Data extracted from a collection:
+ + + + +

/-! ## The package: cases that meet the hypotheses -/

def sPower (p : PState) (d : Nat) : State :=
  { s0 with mgmt := { s0.mgmt with pstate := [(d, p)] }, subject := .ids d 0 0 }
/-- The last die: free, busy towards D3 and towards D4, and in D4 with D0 commanded; a wave is resident on die 0. -/
theorem meets_power : powerCode .pstateD0 = some 0 ∧ powerCode .pstateD4 = some 4 ∧
    (SMap.read ({} : PState) (sPower {} 7).mgmt.pstate 7).busy = false ∧ (∃ w ∈ s0.waves, w.2.id.die = 0) ∧ (∀ w ∈ s0.waves, w.2.id.die ≠ 7) ∧
    (SMap.read ({} : PState) (sPower { busy := true, cmd := 3 } 7).mgmt.pstate 7).cmd < 4 ∧
    (SMap.read ({} : PState) (sPower { busy := true, cmd := 4 } 7).mgmt.pstate 7).cmd = 4 ∧
    (SMap.read ({} : PState) (sPower { busy := true, cur := 4, off := true } 7).mgmt.pstate 7).off = true ∧
    (SMap.read ({} : PState) (sPower { busy := true, cur := 3 } 7).mgmt.pstate 7).off = false ∧
    3 ≤ (SMap.read ({} : PState) (sPower { cur := 3 } 7).mgmt.pstate 7).cur := by decide
/-- CAP is clamped at both ends. -/
theorem test_cap : ((stateOf (exec .pwrcapWrite { s0 with subject := .value 0 0 0xFFFF })).map (·.mgmt.pwrcap)) = some 3600 ∧
    ((stateOf (exec .pwrcapWrite { s0 with subject := .value 0 0 1 })).map (·.mgmt.pwrcap)) = some 1800 := by decide
/-- 88.0 °C is above the alarm's limit and at the critical limit; 76.1 °C is above the limit at reset. -/
theorem meets_thermal : min s0.mgmt.talarm.toInt 880 < (761 : BitVec 16).toInt ∧ (880 : Int) ≤ (880 : BitVec 16).toInt ∧
    (760 : BitVec 16).toInt ≤ min s0.mgmt.talarm.toInt 879 ∧
    ∀ e < 8, e ≠ 7 → (SMap.read (0 : BitVec 16) s0.mgmt.temp e).toInt ≤ min s0.mgmt.talarm.toInt 879 := by decide
/-- A corrected error that is the third within 86,400 s, the third one microsecond too late, and the first. -/
def sErr (h : List Nat) (now : Nat) : State :=
  { s0 with mgmt := { s0.mgmt with history := [(.cache 2 7 5, h)], timer := BitVec.ofNat 64 now }, subject := .loc (.cache 2 7 5) none }
theorem meets_corrected : (sErr [100, 200] (86400000000 + 100)).historyOf (errUnit (.cache 2 7 5)) = [100, 200] ∧
    (sErr [100, 200] (86400000000 + 100)).mgmt.timer.toNat ≤ 100 + 86400 * 1000000 ∧
    ¬(sErr [100, 200] (86400000000 + 101)).mgmt.timer.toNat ≤ 100 + 86400 * 1000000 ∧
    (sErr [] 5).historyOf (errUnit (.cache 2 7 5)) = [] ∧ (sErr [4] 5).historyOf (errUnit (.cache 2 7 5)) = [4] ∧
    errUnit (.mem 0x1FFFF) = .mem 0x10000 := by decide
theorem meets_struck : ({ s0 with struck := [(0, 2)] } : State).struck = [(0, 2)] ∧ ({ s0 with struck := [(0, 2)] } : State).subject = .none ∧
    s0.mgmt.errRing.head - s0.mgmt.errRing.tail = s0.mgmt.errRing.n := ⟨rfl, rfl, by decide⟩
theorem meets_replay : SMap.read 0 ({ s0.mgmt with replays := [(15, 15), (79, 16)] } : Mgmt).replays 15 = 15 ∧
    16 ≤ SMap.read 0 ({ s0.mgmt with replays := [(15, 15), (79, 16)] } : Mgmt).replays 79 ∧
    SMap.read 0 s0.mgmt.replays 79 < 15 := by decide
/-- The register word 5 of core 0 holds poison; a location that is no link and holds no byte of a memory. -/
theorem meets_consumed : errUnit (.regs 0 5) ∈ ({ s0 with badWords := [.regs 0 5] } : State).badWords ∧ errBytes (.regs 0 5) = [] ∧
    ∀ n, ErrLoc.regs 0 5 ≠ .link n := ⟨by decide, rfl, by simp⟩
/-- What an IADD reads, lane 63 of v2, shares 64 bits with lane 62, which holds poison; the IADD has issued. -/
def wBad : Wave := { w0 with bad := [.v 2 0, .k 2, .s 9] }
theorem meets_kept : keptFits (.reg 0 (.v 5 63)) (.regs 0 17) = true ∧ keptFits (.entry 50) (.queues 0 3) = true ∧
    keptFits (.reg 96 (.v 5 63)) (.regs 0 17) = false ∧ s0.wave 0 = some w0 ∧ (RegWord.k 2 : RegWord) ≠ .k 0 := by decide
theorem meets_register_read : (at_ wBad).cur = some c0 ∧ (at_ wBad).wave c0.key = some wBad ∧
    SMap.find wBad.splits c0.split = some sp0 ∧ RegWord.v 2 1 ∈ readWords wBad sp0 (.iadd addV) ∧ wBad.holdsBad (.v 2 1) = true ∧
    ((stateOf (exec (.iadd addV) (at_ wBad))).map fun t => (at_ wBad).hasIssued t c0) = some true := by decide +kernel
/-- TSTAT has popped a poisoned entry of q7. -/
def eBad : QEntry := { entryOf 7 [5] with bad := true }
theorem meets_entry_taken : eBad ∈ ({ s0 with entries := [eBad] } : State).entries ∧ eBad.bad = true ∧
    ((stateOf (exec (.tstat { d := .s 4, a := .q 7 }) { s0 with entries := [eBad] })).map fun t =>
      ({ s0 with entries := [eBad] } : State).hasTaken t (.tstat { d := .s 4, a := .q 7 }) eBad) = some true := by decide +kernel
/-- A step that reads a poisoned word strikes the wave's tenant; one that reads none strikes no one. -/
theorem test_consumed : ((stateOf (takeStep (at_ wBad) (.iadd addV) (at_ wBad))).map (·.struck)) = some [(0, 7)] ∧
    ((stateOf (takeStep (at_ wBad) (.iadd { addV with a := .v 3 }) (at_ wBad))).map (·.struck)) = some [] := by decide +kernel
theorem meets_clean_step : (∀ p ∈ s0.waves, p.2.bad = []) ∧ (∀ e ∈ s0.entries, e.bad = false) ∧ (∀ x ∈ s0.dicts, x.bad = []) ∧
    (∀ q ∈ s0.seqs, q.bad = false) ∧ (stateOf (exec (.iadd addV) s0)).isSome = true := by decide +kernel
/-- A store waits for a stack that fails before it is ready. -/
theorem test_stack_fails : ((stateOf (exec .functionReady
      { State.reset with awaited := [(3, 11), (4, 27)], subject := .ids 27 0 0 })).map fun t =>
      (t.struck, t.awaited, t.mgmt.fail.getLsbD 27)) = some ([(4, 6)], [(3, 11)], true) := by decide +kernel
/-- The sixteenth failed replay of the bridge between dies 7 and 6 fails no port. -/
theorem test_bridge : ((stateOf (exec .linkReplay { s0 with
      mgmt := { s0.mgmt with replays := [(78, 15)] }, subject := .ids 78 0 0 })).map fun t => (t.mgmt.fail, t.mgmt.alarmEcc)) =
    some (s0.mgmt.fail, true) := by decide +kernel
theorem meets_verified : verified s0.mgmt 7 ∧ ¬verified {} 7 := by unfold verified; decide
/-- Bits 0 and 44 wait for nothing, bits 1 and 43 for bit 44; a die that is in D4 or has lost its state, and a function that has failed are not ready. -/
theorem meets_function : MayBeReady {} 0 ∧ MayBeReady {} 44 ∧ MayBeReady s0.mgmt 43 ∧ ¬MayBeReady {} 1 ∧ ¬MayBeReady {} 43 ∧
    ¬MayBeReady { s0.mgmt with pstate := [(7, { cur := 4 })] } 10 ∧
    ¬MayBeReady { s0.mgmt with pstate := [(7, { cur := 2, off := true })] } 10 ∧
    ¬MayBeReady { s0.mgmt with fail := BitVec.ofNat 45 (2 ^ 44) } 1 ∧ (44 : Nat) < 45 :=
  ⟨⟨by decide, by decide, by decide, by decide⟩, ⟨by decide, by decide, by decide, by decide⟩,
    ⟨by decide, by decide, by decide, by decide⟩, fun h => absurd (h.behind (by decide) (by decide)) (by decide),
    fun h => absurd (h.behind (by decide) (by decide)) (by decide), fun h => absurd (h.powered (by decide) (by decide)) (by decide),
    fun h => absurd (h.powered (by decide) (by decide)) (by decide), fun h => absurd (h.first (by decide)) (by decide), by decide⟩
theorem meets_measure : s0.mgmt.attgo = false ∧ ({ s0.mgmt with attgo := true } : Mgmt).attgo = true := by decide
/-- D3 commanded on die 7 makes it busy. -/
theorem test_power : ((stateOf (exec .pstateD3 (sPower {} 7))).map fun t => t.mgmt.pstate) = some [(7, { cmd := 3, busy := true })] := by decide

/-! ## Checks, steps, decoding, the invariant: cases that meet the hypotheses -/

theorem meets_checks : (∃ u, namedRegisters s0 w0 (.iadd { addV with d := .v 64 }) = some u ∧ w0.outOfBounds u = true) ∧
    (∃ u, namedRegisters s0 w0 (.iadd addV) = some u ∧ w0.outOfBounds u = false ∧
      (∃ r ∈ u.vr, (SMap.find ({ w0 with marks := [(3, 60)] } : Wave).marks r).isSome = true)) ∧
    (∃ u, namedRegisters s0 w0 (.iadd { addV with b := .s 63 }) = some u ∧ w0.outOfBounds u = false ∧
      (∀ r ∈ u.vr, SMap.find w0.marks r = none) ∧
      ∃ r ∈ u.sr, (SMap.find ({ w0 with sb := [(63, .op 60)] } : Wave).sb r).isSome = true) := by
  refine ⟨⟨_, rfl, by decide⟩, ⟨_, rfl, by decide, 3, ?_⟩, ⟨_, rfl, by decide, ?_, 63, ?_⟩⟩ <;> decide
theorem meets_checks_form : (Instr.iadd { addV with d := .v 64 }).wf = true ∧ (Instr.iadd { addV with b := .s 63 }).wf = true := by decide
theorem meets_checks_mzero : ∃ r u, commandRow w0 (.mzero { d := .q 0 }) = some r ∧ namedRegisters s0 w0 (.mzero { d := .q 0 }) = some u ∧
    r.tile = true ∧ r.ext.x.toNat % 4 < kdM.macc := ⟨_, _, rfl, rfl, rfl, by decide⟩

+ + + + +

EXERCISE AIM – Copy out each line of the data above, exactly, if it lies between the line holding "(t.struck, t.awaited, t.mgmt.fail.getLsbD" and the line holding "decide), by decide⟩", inclusive; copy no other line.

WRITTEN ANSWER –
      (t.struck, t.awaited, t.mgmt.fail.getLsbD 27)) = some ([(4, 6)], [(3, 11)], true) := by decide +kernel
/-- The sixteenth failed replay of the bridge between dies 7 and 6 fails no port. -/
theorem test_bridge : ((stateOf (exec .linkReplay { s0 with
      mgmt := { s0.mgmt with replays := [(78, 15)] }, subject := .ids 78 0 0 })).map fun t => (t.mgmt.fail, t.mgmt.alarmEcc)) =
    some (s0.mgmt.fail, true) := by decide +kernel
theorem meets_verified : verified s0.mgmt 7 ∧ ¬verified {} 7 := by unfold verified; decide
/-- Bits 0 and 44 wait for nothing, bits 1 and 43 for bit 44; a die that is in D4 or has lost its state, and a function that has failed are not ready. -/
theorem meets_function : MayBeReady {} 0 ∧ MayBeReady {} 44 ∧ MayBeReady s0.mgmt 43 ∧ ¬MayBeReady {} 1 ∧ ¬MayBeReady {} 43 ∧
    ¬MayBeReady { s0.mgmt with pstate := [(7, { cur := 4 })] } 10 ∧
    ¬MayBeReady { s0.mgmt with pstate := [(7, { cur := 2, off := true })] } 10 ∧
    ¬MayBeReady { s0.mgmt with fail := BitVec.ofNat 45 (2 ^ 44) } 1 ∧ (44 : Nat) < 45 :=
  ⟨⟨by decide, by decide, by decide, by decide⟩, ⟨by decide, by decide, by decide, by decide⟩,
    ⟨by decide, by decide, by decide, by decide⟩, fun h => absurd (h.behind (by decide) (by decide)) (by decide),
    fun h => absurd (h.behind (by decide) (by decide)) (by decide), fun h => absurd (h.powered (by decide) (by decide)) (by decide),
    fun h => absurd (h.powered (by decide) (by decide)) (by decide), fun h => absurd (h.first (by decide)) (by decide), by decide⟩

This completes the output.